Saved data entries:
Start of Block
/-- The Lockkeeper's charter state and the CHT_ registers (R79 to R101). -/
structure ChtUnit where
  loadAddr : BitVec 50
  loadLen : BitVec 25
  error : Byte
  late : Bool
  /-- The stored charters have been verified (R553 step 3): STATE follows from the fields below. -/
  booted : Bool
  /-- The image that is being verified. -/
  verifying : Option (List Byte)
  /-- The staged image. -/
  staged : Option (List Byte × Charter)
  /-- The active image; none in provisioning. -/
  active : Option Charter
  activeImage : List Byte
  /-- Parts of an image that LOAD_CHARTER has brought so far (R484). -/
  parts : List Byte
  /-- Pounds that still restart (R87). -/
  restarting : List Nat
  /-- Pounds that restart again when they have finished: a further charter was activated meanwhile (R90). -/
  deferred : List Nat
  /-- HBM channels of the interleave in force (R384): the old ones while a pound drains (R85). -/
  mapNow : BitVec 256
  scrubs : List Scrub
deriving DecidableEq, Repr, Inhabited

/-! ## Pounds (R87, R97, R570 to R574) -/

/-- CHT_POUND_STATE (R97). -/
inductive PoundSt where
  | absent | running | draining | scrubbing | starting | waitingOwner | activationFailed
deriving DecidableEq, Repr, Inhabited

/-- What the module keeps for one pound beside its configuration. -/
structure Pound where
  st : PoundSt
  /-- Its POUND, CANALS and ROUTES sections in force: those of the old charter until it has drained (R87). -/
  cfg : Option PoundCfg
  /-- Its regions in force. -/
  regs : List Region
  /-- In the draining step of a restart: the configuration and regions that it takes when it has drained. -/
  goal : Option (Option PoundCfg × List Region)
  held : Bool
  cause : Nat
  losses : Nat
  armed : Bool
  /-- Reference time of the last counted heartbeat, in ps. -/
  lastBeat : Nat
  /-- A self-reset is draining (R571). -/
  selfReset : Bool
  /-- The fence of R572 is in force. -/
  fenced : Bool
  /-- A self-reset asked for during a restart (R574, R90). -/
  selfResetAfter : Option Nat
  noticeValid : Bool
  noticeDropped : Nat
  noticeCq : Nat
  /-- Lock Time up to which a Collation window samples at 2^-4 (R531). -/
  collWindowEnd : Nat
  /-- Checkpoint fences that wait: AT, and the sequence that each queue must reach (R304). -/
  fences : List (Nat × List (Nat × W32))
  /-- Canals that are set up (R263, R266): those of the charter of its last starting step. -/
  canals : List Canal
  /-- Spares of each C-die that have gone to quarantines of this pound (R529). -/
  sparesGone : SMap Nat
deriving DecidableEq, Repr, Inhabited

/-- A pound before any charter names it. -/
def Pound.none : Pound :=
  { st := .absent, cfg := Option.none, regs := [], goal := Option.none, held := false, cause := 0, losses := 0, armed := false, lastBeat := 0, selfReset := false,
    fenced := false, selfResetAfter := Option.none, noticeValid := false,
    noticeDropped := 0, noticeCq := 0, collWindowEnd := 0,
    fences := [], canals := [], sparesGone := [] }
End of Block
Start of Block
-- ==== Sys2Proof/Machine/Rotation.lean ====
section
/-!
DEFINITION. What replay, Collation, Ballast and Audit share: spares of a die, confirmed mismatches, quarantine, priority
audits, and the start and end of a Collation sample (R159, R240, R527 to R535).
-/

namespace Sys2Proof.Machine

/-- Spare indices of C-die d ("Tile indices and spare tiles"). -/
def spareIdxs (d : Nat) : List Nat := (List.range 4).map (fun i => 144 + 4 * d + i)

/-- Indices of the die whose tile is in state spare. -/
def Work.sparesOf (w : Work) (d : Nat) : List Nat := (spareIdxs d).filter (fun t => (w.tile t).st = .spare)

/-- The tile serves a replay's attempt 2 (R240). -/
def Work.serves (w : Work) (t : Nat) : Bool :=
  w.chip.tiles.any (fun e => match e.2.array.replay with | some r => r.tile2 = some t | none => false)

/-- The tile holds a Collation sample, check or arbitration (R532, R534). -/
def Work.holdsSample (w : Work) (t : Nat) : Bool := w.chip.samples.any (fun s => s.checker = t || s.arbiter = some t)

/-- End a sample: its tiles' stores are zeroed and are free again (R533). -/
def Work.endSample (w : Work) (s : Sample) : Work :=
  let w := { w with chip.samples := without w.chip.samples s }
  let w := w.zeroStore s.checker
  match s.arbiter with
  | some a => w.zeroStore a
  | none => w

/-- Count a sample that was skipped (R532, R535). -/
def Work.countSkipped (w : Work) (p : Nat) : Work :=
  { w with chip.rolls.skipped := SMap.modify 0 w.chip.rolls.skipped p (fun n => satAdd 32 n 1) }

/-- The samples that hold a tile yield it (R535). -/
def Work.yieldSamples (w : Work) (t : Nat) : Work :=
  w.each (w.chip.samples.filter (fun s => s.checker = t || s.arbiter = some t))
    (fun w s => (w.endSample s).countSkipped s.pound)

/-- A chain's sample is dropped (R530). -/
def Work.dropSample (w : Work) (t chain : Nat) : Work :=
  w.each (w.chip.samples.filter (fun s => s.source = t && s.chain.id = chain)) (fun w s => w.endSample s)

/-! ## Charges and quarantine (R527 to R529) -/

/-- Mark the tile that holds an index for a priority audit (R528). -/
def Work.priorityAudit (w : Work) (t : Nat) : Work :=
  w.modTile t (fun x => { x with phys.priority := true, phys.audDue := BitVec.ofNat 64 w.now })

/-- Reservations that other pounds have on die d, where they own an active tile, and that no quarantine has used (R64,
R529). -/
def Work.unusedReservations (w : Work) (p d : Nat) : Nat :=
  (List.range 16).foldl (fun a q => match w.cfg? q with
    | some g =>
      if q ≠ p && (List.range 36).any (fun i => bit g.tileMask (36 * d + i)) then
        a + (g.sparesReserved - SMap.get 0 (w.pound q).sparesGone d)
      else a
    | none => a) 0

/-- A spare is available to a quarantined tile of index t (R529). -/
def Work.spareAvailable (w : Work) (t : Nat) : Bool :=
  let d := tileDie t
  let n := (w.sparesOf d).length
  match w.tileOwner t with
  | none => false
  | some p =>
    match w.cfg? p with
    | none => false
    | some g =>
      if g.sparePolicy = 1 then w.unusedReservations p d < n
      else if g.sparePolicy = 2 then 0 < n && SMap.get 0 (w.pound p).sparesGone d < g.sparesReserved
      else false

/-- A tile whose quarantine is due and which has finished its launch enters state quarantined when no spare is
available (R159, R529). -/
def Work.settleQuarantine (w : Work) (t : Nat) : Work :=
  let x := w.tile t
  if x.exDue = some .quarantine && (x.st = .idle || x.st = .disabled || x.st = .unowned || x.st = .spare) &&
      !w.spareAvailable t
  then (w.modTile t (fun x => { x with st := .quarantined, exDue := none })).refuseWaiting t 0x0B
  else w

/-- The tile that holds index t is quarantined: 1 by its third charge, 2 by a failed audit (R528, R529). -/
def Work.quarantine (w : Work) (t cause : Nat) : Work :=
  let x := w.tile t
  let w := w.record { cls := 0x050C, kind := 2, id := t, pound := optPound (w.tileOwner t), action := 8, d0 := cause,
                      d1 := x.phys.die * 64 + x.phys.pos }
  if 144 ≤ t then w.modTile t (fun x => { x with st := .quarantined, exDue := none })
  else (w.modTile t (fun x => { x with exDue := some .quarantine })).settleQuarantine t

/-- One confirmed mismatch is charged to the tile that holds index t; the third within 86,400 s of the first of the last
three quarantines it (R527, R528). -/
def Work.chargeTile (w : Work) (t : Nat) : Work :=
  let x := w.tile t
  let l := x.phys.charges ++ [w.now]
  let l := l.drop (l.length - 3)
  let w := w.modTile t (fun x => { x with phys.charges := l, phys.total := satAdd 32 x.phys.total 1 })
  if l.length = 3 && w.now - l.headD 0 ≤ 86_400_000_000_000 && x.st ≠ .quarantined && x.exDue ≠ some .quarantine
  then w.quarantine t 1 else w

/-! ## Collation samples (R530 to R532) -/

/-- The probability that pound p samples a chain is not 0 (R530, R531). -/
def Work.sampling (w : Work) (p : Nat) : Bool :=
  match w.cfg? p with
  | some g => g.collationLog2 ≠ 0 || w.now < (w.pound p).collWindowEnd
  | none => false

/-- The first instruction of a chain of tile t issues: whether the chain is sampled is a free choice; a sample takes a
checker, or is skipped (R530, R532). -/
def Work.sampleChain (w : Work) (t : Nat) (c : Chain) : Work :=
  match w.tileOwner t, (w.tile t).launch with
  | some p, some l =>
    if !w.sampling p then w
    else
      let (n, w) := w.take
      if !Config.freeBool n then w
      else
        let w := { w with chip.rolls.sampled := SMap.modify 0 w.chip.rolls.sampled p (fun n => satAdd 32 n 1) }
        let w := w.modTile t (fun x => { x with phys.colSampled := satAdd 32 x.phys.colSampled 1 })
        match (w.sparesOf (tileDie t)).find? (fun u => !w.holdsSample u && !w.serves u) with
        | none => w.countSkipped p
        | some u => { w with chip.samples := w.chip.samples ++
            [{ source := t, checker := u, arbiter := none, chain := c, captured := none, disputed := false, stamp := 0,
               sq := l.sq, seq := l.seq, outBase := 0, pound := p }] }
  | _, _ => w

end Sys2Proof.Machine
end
End of Block
Start of Block
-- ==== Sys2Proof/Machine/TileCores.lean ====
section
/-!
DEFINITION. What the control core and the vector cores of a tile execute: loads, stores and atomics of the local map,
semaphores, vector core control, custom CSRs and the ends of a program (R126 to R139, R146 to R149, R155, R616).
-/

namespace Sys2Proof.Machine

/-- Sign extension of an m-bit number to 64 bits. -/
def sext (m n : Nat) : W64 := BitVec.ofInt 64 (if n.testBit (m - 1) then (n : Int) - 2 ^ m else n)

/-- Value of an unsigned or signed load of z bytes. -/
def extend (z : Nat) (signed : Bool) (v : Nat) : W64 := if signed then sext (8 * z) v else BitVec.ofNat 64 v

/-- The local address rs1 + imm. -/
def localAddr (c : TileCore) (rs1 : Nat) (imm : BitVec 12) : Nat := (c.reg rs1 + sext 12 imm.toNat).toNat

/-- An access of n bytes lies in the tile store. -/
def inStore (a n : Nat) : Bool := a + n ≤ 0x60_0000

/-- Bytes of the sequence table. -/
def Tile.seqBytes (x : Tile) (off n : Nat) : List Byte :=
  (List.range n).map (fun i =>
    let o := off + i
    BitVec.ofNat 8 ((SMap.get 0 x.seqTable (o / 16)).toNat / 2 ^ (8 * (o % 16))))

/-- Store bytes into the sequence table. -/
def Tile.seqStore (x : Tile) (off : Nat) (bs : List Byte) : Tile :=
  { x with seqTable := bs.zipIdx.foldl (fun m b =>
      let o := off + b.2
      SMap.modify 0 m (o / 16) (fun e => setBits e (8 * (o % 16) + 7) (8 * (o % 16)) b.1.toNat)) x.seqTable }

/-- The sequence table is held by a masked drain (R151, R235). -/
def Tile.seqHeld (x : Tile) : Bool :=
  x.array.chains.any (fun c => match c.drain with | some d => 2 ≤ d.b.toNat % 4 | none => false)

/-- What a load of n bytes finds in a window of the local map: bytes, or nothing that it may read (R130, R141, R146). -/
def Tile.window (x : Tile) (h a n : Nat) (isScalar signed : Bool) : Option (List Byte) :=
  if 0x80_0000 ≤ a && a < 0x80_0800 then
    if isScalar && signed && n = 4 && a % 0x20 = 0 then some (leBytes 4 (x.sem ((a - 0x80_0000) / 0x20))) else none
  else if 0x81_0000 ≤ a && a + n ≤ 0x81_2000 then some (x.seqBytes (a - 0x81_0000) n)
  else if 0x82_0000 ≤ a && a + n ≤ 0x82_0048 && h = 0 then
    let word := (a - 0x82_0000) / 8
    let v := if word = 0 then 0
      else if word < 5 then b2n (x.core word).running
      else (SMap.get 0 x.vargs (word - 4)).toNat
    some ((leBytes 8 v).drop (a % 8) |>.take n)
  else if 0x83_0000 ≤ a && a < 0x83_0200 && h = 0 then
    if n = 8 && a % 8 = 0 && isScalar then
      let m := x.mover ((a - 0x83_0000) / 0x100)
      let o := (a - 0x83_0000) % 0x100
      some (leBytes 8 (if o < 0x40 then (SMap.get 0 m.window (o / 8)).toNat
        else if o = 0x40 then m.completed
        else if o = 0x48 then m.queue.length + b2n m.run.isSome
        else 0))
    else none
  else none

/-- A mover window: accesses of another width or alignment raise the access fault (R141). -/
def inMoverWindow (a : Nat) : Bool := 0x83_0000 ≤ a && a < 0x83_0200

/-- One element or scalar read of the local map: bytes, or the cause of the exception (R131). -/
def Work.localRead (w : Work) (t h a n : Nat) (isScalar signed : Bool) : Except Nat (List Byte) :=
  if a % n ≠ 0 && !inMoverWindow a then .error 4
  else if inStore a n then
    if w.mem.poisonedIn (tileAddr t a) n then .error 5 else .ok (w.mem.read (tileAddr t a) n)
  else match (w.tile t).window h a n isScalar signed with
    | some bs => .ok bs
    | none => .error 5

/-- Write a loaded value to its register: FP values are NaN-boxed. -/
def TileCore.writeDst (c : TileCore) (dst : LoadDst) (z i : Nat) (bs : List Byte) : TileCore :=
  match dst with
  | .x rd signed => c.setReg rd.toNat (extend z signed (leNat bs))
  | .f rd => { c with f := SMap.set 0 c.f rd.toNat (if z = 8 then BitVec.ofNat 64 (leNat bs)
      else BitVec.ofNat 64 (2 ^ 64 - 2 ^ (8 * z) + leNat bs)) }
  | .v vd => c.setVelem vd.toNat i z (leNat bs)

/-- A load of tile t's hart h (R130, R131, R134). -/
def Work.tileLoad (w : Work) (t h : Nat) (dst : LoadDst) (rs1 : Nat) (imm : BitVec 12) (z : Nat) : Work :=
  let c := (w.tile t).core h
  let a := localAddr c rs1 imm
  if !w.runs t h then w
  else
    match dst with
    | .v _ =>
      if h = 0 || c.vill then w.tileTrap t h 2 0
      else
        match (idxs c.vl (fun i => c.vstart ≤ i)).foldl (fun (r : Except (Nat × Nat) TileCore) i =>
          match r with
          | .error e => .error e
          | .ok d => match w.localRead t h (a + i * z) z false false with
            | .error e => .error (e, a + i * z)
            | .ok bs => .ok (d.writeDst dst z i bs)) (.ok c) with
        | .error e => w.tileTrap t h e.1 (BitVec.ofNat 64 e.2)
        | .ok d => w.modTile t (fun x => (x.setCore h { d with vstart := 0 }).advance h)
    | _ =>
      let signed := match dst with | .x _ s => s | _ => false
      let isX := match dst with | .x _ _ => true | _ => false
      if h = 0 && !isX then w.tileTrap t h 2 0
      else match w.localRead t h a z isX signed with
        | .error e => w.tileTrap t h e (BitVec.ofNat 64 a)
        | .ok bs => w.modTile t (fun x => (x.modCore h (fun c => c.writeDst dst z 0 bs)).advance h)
End of Block
## Problem details
With the line holding "if h = 0 || c.vill" as the first and the line holding "0 bs)).advance h)" as the last, set down that range of the entries above exactly, and nothing else.

## Answer to the problem
      if h = 0 || c.vill then w.tileTrap t h 2 0
      else
        match (idxs c.vl (fun i => c.vstart ≤ i)).foldl (fun (r : Except (Nat × Nat) TileCore) i =>
          match r with
          | .error e => .error e
          | .ok d => match w.localRead t h (a + i * z) z false false with
            | .error e => .error (e, a + i * z)
            | .ok bs => .ok (d.writeDst dst z i bs)) (.ok c) with
        | .error e => w.tileTrap t h e.1 (BitVec.ofNat 64 e.2)
        | .ok d => w.modTile t (fun x => (x.setCore h { d with vstart := 0 }).advance h)
    | _ =>
      let signed := match dst with | .x _ s => s | _ => false
      let isX := match dst with | .x _ _ => true | _ => false
      if h = 0 && !isX then w.tileTrap t h 2 0
      else match w.localRead t h a z isX signed with
        | .error e => w.tileTrap t h e (BitVec.ofNat 64 a)
        | .ok bs => w.modTile t (fun x => (x.modCore h (fun c => c.writeDst dst z 0 bs)).advance h)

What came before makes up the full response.